**Task prompt:**
If a line in the entries below holds the string "length", copy it.
::::
/-! ## Replies, NAKs, bounces and space signals -/

/-- A host MSG ends: its slot is freed and its completion posted with the reply's status and payload (R386, R387). -/
def State.endHostMsg (s : State) (f : Nat) (m : HostMsg) (st : Status) (payload : List Byte) : State :=
  (s.modFn f fun x => { x with msgs := x.msgs.filter fun o => decide (o.slot ≠ m.slot) }).complete f
    { m.id.completion 5 m.pas st with
      beats := BitVec.ofNat 64 (leAt payload 0 8), totals := BitVec.ofNat 128 (leAt payload 8 16),
      doneTime := some (BitVec.ofNat 64 (leAt payload 24 8)), vector := 19 }

/-- The MSG of a function that holds a slot. -/
def Fn.msgAt (f : Fn) (slot : BitVec 6) : Option HostMsg := f.msgs.find? fun m => decide (m.slot = slot)

/-- REPLY_ARRIVE (R284): the reply frees its sender's slot; one that is not OK counts in NAK_RECEIVED. -/
def execReplyArrive (i : Nat) (s : State) : Out :=
  match s.arrives i with
  | some (.reply _ dst chan slot st payload, s') =>
    match dst with
    | .tile vx vy => .next (s'.modTile (tileKey vx vy) fun t =>
        let t := t.freeSlot slot
        if st = St.OK then t else t.countNak chan.toNat)
    | .fn f => match (s'.func f.val).msgAt slot with
      | some m => .next (s'.endHostMsg f.val m st payload)
      | none => .next s'
    | .shepherd => .next s'
  | _ => nothing s

/-- NAK_ARRIVE (R279): the NAK frees the slot, ends the blocked state and is counted. -/
def execNakArrive (i : Nat) (s : State) : Out :=
  match s.arrives i with
  | some (.nak _ dst chan slot st, s') =>
    match dst with
    | .tile vx vy => .next (s'.modTile (tileKey vx vy) fun t => ((t.unblock slot s.now).freeSlot slot).countNak chan.toNat)
    | .fn f => match (s'.func f.val).msgAt slot with
      | some m => .next (s'.endHostMsg f.val m st [])
      | none => .next s'
    | .shepherd => .next s'
  | _ => nothing s

/-- Change a MSG of a function. -/
def Fn.modMsg (f : Fn) (slot : BitVec 6) (g : HostMsg → HostMsg) : Fn :=
  { f with msgs := f.msgs.map fun m => if m.slot = slot then g m else m }

/-- FULL_BOUNCE (R279, R286): the sender keeps the request and is blocked. -/
def execFullBounce (i : Nat) (s : State) : Out :=
  match s.arrives i with
  | some (.full dst r, s') =>
    match dst with
    | .tile vx vy => .next (s'.modTile (tileKey vx vy) fun t => { t with blocked := t.blocked ++ [{ req := r, since := s.now }] })
    | .fn f => .next (s'.modFn f.val fun x => x.modMsg r.slot fun m => { m with blocked := some s.now, raised := false })
    | .shepherd => .next s'
  | _ => nothing s

/-- SPACE_SIGNAL (R279, R286): the sender is no longer blocked and resends the request, for which an entry is reserved. -/
def execSpaceSignal (i : Nat) (s : State) : Out :=
  match s.arrives i with
  | some (.space dst r, s') =>
    match dst with
    | .tile vx vy =>
      let k := tileKey vx vy
      if (s.tile k).blocked.any fun b => decide (b.req = r) then
        .next ((s'.modTile k fun t => t.unblock r.slot s.now).send (.request r))
      else .next s'
    | .fn f =>
      match (s.func f.val).msgAt r.slot with
      | some m => if m.blocked.isSome && decide (m.req = r) then
          .next ((s'.modFn f.val fun x => x.modMsg r.slot fun m => { m with blocked := none }).send (.request r))
        else .next s'
      | none => .next s'
    | .shepherd => .next (s'.send (.request r))
  | _ => nothing s
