/-- Ordered packets whose time on a paced role has come go (R353). -/
def State.retryPaced (s : State) : State :=
  let due (h : HeldPacket) : Bool := match h.why with
    | .pace r => (match s.pacedBy h.pkt with
      | some q => smapGet 0 (s.pasture q).ordRes r ≠ 0 && decide (smapGet 0 (s.pasture q).ordNext r ≤ s.now)
      | none => true)
    | .drain | .member | .lost _ => false
  if s.fabric.held.any due then s.retryHeld due else s

/-- The packets a port that has lost its role still holds go elsewhere (R350): bulk ones by their entry, ordered ones are held. -/
def State.rehome (s : State) (role : Nat) (ps : List FabPacket) : State :=
  ps.foldl (fun s p =>
    if p.cls = 0 || p.drove then s.holdPacket s.now (.lost role) p
    else s.sendVia role p) s

/-- The packets queued and not acknowledged at a port. -/
def Port.undelivered (x : Port) : List FabPacket :=
  (x.replayBuf.filterMap fun f => match f.2 with | .fabric p => some p | .idle | .mgmt _ | .reserved => none)
    ++ x.txQueue.map (·.2)

/-- ORD_HOLD_EXPIRY (R350): packets held ORD_HOLD_US for a role are dropped, counted and reported. -/
def execOrdHoldExpiry (n : PortId) (s : State) : Out :=
  let late (h : HeldPacket) : Bool :=
    decide (h.why = HoldReason.lost n.val) && decide (s.fabric.ordHoldUs.toNat * usT ≤ s.now - h.since)
  let k := (s.fabric.held.filter late).length
  if k = 0 then nothing s
  else
    let s := { s with fabric := { s.fabric with held := s.fabric.held.filter fun h => !late h } }
    .next ((List.range k).foldl (fun s _ =>
      (s.modPort n.val fun x => { x with routeLost := satInc x.routeLost }).pkgEvent St.FAB_ROUTE_LOST n.val) s)

/-- ORD_DRAIN_EXPIRY (R349, R350): ORD_DRAIN after a swap, the held packets follow the new copy, those of a lost role among them. -/
def execOrdDrainExpiry (s : State) : Out :=
  if s.fabric.draining && decide (s.fabric.ordDrain.toNat * usT ≤ s.now - s.fabric.swapTime) then
    .next (({ s with fabric := { s.fabric with draining := false } }).retryHeld fun _ => true)
  else nothing s

/-! ## Swaps (R342, R349) -/

/-- The peers of a logical port's member roles by the committed plan. -/
def State.lportPeers (s : State) (m : Nat) : List (BitVec 16) :=
  match s.links.plan with
  | none => []
  | some pl =>
    (((List.range 18).filter fun r => bitAt (smapGet 0 s.links.lports m) r).map fun r => (pl.entries.getD r {}).peerChip).eraseDups

/-- An entry of the shadow that names a logical port with members of different peers (R349). -/
def State.swapBad (s : State) : Bool :=
  let shadow := if s.fabric.routeActive then s.fabric.route0 else s.fabric.route1
  shadow.any fun kv => bitAt kv.2 29 && decide (1 < (s.lportPeers (field kv.2 28 24 % 16)).length)

/-- Swap the routing copies, or refuse. -/
def State.swapRoutes (s : State) : State :=
  let f := s.fabric
  if s.swapBad then { s with fabric := { f with routeStatus := St.FAB_ROUTE_LPORT } }
  else
    ({ s with fabric := { f with routeActive := !f.routeActive, routeStatus := St.OK, draining := true,
                                 swapTime := s.now } }).retryHeld HeldPacket.waitsRole

/-- ROUTE_SWAP (R349): SWAP in FAB_ROUTE_CTL. With TRIG_EN = 1 the swap takes place instead as FLAG_CHANGE says, when the trigger flag
is set. -/
def execRouteSwap (s : State) : Out := if s.fabric.routeTrigEn then nothing s else .next s.swapRoutes

/-- A function that may write pasture p's page: PF0, or the VF bound to it (R377, R381). -/
def State.mayWrite (s : State) (fn p : Nat) : Bool := fn = 0 || (fn = p && s.fnOn fn)

/-- Exchange the rank-table copies of a pasture. -/
def State.swapRanks (s : State) (p : Nat) : State := s.modPas p fun x => { x with rankActive := !x.rankActive }

/-- RANK_SWAP (R342): RANK_SWAP in FAB_PAS_TBL. -/
def execRankSwap (fn : FnId) (p : PasId) (s : State) : Out :=
  if s.mayWrite fn.val p.val then .next (s.swapRanks p.val) else nothing s

/-! ## Flocks (R343) -/

/-- The active rank-table entry. -/
def Pasture.rankEntry (x : Pasture) (r : Nat) : BitVec 32 :=
  if x.badRanks.contains r then 0 else smapGet 0 (if x.rankActive then x.rank1 else x.rank0) r

/-- The checks of START. -/
def State.flockOk (s : State) (p : Nat) : Bool :=
  let x := s.pasture p
  let own := x.rankEntry x.selfRank.toNat
  let ms := (List.range x.flockSize.toNat).map x.rankEntry
  decide (s.links.planState = 2) && bitAt own 31 && decide (field own 15 0 = s.chipId.toNat)
    && ms.all (bitAt · 31) && decide ((ms.map fun e => field e 15 0).Nodup) && decide (x.flockId ≠ 0)

/-- The active rank-table entries of some ranks are read: one with a parity error is found (R435). -/
def State.checkRanks (s : State) (p : Nat) (rs : List Nat) : State := rs.foldl (fun s r => (s.rankChip p r).1) s

/-- FLOCK_START (R343). -/
def execFlockStart (fn : FnId) (p : PasId) (s : State) : Out :=
  if !s.mayWrite fn.val p.val then nothing s
  else
  let x := s.pasture p.val
  let s := s.checkRanks p.val (x.selfRank.toNat :: List.range x.flockSize.toNat)
  if s.flockOk p.val then
    .next (s.modPas p.val fun x => { x with started := true, flockStatus := St.OK, nextOseq := [], sendOseq := [] })
  else .next (s.modPas p.val fun x => { x with flockStatus := St.FAB_FLOCK_START })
::::
**Solution to this problem:**
  let k := (s.fabric.held.filter late).length
  shadow.any fun kv => bitAt kv.2 29 && decide (1 < (s.lportPeers (field kv.2 28 24 % 16)).length)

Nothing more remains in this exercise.